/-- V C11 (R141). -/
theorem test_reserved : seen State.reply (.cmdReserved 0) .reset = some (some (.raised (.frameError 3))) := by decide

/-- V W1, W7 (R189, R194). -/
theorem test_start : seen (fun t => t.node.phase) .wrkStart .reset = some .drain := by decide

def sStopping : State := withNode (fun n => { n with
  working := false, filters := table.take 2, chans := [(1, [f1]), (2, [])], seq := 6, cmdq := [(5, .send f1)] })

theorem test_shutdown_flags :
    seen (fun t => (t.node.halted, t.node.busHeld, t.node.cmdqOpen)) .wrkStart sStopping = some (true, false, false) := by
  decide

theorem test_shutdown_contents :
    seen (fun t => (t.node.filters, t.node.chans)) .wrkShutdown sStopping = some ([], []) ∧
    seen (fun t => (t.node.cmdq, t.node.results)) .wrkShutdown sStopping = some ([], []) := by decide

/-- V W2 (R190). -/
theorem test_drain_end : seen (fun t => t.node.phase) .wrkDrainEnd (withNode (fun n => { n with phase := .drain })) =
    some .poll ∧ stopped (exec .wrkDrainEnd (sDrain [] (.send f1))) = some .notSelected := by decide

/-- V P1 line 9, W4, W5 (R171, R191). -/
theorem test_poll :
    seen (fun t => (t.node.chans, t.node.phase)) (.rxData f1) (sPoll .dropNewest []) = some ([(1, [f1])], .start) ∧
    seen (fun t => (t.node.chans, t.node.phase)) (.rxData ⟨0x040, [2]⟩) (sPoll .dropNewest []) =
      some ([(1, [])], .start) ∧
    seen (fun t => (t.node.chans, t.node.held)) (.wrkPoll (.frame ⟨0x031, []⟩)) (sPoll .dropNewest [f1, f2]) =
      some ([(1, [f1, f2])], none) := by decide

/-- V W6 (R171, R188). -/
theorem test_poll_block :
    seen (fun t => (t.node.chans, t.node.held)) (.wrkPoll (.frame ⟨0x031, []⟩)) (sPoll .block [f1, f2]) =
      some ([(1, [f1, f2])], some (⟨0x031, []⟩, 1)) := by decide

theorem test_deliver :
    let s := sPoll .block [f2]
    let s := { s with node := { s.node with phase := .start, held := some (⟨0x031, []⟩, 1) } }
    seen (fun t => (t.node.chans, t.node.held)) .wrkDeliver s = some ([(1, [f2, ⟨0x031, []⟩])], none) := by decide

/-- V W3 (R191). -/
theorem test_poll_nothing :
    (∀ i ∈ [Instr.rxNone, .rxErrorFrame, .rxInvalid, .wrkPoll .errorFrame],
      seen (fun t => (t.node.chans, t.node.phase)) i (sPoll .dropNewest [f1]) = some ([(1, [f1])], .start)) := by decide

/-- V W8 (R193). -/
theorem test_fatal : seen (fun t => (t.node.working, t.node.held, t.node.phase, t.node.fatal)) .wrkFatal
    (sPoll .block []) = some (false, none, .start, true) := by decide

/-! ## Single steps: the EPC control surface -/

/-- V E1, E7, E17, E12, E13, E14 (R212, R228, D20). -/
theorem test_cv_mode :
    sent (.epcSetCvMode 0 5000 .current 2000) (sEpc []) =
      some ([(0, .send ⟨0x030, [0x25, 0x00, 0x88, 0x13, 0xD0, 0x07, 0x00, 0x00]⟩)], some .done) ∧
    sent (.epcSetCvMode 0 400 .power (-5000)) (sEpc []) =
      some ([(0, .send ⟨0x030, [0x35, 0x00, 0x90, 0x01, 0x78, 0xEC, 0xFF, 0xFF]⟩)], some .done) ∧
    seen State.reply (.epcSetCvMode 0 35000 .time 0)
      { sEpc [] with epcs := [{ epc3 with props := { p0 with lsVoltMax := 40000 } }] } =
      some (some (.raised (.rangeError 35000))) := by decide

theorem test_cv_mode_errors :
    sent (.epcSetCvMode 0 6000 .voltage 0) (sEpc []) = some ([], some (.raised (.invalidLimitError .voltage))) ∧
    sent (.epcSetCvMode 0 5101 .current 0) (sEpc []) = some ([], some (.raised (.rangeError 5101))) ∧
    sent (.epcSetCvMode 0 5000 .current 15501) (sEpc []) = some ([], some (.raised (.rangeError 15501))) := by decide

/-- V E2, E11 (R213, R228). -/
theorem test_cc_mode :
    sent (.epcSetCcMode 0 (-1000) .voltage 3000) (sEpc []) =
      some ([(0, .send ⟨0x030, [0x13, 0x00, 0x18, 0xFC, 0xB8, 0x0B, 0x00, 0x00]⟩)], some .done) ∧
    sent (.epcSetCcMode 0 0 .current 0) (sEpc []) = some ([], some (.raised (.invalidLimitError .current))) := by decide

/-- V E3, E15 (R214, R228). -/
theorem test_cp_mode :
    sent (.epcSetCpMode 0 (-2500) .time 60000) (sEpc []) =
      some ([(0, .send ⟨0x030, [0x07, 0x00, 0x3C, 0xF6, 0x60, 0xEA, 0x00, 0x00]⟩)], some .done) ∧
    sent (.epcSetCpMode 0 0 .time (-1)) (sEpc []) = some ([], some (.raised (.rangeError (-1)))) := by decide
================================
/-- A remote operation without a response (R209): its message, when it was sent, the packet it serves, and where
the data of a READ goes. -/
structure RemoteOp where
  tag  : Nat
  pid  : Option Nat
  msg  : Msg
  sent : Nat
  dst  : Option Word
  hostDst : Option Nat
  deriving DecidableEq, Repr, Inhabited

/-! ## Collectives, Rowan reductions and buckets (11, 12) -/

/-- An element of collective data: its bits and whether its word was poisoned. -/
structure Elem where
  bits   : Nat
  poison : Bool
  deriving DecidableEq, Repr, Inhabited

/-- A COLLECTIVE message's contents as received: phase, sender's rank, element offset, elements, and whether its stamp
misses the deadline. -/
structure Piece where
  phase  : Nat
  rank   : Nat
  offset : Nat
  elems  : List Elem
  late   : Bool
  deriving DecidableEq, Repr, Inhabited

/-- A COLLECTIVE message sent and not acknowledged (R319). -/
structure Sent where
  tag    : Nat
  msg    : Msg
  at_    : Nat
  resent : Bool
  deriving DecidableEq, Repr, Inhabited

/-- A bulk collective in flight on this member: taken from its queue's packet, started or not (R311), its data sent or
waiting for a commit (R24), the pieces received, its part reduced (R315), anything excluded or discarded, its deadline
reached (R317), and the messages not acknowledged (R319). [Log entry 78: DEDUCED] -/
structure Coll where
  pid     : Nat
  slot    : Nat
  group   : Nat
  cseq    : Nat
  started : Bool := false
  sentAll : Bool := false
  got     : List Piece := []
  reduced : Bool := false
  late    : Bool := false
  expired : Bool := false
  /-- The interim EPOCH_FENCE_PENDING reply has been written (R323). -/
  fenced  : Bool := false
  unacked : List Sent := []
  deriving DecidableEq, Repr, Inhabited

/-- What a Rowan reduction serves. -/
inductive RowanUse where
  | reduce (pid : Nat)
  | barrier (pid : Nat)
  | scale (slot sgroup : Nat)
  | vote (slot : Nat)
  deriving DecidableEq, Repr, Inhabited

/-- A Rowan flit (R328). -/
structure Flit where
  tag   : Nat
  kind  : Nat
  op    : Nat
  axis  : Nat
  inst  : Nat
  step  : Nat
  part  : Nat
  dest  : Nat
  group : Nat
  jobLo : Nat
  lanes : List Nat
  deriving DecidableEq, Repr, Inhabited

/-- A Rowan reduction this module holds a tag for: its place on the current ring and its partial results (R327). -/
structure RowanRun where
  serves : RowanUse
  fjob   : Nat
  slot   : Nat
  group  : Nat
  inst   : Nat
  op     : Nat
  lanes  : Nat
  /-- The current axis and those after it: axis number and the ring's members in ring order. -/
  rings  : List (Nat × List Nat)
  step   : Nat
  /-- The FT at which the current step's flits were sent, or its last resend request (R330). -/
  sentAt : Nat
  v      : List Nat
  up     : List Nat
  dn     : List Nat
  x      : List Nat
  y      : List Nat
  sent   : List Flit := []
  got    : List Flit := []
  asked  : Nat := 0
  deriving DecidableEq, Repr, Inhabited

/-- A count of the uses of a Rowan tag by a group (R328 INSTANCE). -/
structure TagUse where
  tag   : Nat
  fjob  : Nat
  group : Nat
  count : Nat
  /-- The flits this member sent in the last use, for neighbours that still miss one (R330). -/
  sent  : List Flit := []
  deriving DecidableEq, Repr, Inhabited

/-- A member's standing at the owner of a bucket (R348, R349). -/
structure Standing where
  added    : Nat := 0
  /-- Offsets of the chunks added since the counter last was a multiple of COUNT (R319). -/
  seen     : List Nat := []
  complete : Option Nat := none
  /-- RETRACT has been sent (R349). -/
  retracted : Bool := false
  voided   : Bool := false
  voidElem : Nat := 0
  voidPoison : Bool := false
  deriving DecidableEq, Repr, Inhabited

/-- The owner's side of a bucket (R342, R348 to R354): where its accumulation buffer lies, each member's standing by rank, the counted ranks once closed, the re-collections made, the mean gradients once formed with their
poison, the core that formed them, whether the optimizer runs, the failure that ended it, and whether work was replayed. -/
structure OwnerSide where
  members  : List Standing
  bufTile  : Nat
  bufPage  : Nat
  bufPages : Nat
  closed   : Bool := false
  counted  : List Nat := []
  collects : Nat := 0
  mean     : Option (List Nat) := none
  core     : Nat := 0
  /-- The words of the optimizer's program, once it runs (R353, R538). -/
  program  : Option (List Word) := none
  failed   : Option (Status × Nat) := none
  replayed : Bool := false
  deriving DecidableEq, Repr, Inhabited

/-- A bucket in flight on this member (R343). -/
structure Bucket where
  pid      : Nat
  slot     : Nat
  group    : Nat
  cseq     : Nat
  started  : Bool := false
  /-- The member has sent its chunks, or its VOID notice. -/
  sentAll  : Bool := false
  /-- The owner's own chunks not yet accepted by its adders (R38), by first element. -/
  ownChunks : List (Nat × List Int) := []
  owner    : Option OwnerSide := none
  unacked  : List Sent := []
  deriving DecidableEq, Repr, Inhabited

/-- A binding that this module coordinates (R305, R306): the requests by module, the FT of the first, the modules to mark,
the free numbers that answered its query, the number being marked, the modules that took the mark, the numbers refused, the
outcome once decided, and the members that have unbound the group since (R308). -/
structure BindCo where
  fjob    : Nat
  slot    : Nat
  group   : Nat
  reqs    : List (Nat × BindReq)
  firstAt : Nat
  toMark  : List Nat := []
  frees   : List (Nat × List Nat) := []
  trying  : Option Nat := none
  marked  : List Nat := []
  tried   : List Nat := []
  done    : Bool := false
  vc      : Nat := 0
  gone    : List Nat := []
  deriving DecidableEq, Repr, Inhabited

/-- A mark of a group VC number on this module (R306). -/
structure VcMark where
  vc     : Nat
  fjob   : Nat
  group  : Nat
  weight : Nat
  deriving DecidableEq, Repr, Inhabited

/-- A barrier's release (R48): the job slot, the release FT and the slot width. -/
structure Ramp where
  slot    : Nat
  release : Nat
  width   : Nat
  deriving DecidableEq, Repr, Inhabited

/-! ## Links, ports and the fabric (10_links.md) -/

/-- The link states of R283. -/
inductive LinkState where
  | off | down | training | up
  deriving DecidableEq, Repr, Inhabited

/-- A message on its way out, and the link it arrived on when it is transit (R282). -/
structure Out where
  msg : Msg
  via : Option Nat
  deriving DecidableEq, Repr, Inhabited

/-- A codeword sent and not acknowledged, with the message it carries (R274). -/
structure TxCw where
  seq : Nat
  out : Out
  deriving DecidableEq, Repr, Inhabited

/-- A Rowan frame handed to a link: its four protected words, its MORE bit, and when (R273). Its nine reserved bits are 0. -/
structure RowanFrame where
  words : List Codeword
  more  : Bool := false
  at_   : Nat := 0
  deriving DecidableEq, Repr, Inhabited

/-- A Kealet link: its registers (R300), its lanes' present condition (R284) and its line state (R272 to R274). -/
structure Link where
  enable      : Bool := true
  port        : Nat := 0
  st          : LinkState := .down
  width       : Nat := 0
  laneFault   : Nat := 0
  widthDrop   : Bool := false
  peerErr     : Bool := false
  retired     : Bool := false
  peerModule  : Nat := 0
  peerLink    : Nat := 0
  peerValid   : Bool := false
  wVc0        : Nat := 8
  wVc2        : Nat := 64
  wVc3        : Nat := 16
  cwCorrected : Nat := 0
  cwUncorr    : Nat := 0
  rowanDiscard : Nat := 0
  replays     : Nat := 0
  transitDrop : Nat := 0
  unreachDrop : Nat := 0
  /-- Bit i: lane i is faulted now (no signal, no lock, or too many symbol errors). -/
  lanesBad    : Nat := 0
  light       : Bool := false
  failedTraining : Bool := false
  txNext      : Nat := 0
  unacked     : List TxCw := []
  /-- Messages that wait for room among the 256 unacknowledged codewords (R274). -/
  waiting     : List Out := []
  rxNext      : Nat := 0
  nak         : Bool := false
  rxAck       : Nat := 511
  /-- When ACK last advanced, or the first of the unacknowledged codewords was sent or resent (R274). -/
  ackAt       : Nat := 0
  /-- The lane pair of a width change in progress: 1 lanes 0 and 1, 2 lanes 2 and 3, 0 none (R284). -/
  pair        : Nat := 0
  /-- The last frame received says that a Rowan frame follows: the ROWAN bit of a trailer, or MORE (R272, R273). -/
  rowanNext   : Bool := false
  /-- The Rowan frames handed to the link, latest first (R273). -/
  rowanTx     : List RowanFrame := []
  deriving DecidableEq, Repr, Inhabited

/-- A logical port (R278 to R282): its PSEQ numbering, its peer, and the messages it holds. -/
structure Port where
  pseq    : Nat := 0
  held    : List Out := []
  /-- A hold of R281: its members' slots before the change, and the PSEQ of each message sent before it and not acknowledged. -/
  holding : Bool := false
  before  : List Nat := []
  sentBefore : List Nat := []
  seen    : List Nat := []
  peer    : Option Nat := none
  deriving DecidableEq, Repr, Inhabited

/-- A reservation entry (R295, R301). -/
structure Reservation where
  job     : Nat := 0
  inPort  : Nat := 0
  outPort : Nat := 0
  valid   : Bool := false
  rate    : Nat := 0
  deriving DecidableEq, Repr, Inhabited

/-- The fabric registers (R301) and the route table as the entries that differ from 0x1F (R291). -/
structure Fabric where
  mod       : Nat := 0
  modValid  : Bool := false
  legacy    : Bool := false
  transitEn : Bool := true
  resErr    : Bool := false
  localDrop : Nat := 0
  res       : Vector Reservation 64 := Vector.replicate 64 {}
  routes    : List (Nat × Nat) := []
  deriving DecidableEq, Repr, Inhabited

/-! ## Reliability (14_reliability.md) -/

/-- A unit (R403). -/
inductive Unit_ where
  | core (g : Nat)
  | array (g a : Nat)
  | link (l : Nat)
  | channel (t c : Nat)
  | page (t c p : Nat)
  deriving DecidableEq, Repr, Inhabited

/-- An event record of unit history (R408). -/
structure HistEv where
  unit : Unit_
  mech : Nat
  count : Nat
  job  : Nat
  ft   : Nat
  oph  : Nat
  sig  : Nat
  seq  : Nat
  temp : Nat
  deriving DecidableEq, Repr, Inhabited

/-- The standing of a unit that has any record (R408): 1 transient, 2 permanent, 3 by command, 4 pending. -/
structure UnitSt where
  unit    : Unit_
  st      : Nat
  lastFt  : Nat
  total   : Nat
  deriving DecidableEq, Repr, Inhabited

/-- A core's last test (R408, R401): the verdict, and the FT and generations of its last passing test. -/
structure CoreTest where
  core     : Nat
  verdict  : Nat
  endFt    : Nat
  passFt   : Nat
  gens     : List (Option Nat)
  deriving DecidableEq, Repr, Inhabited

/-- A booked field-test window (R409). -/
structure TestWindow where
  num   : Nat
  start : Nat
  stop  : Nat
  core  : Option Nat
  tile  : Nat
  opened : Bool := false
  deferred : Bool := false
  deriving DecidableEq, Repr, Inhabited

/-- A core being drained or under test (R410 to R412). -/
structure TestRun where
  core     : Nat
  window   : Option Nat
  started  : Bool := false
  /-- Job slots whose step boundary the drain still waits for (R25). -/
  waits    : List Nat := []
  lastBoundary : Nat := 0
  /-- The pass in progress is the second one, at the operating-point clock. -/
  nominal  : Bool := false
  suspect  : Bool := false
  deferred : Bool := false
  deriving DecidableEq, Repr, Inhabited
================================
## Work instruction:
Return a copy of each line in the records above that has "closed" in it.

## Task response:
/-- The owner's side of a bucket (R342, R348 to R354): where its accumulation buffer lies, each member's standing by rank, the counted ranks once closed, the re-collections made, the mean gradients once formed with their
  closed   : Bool := false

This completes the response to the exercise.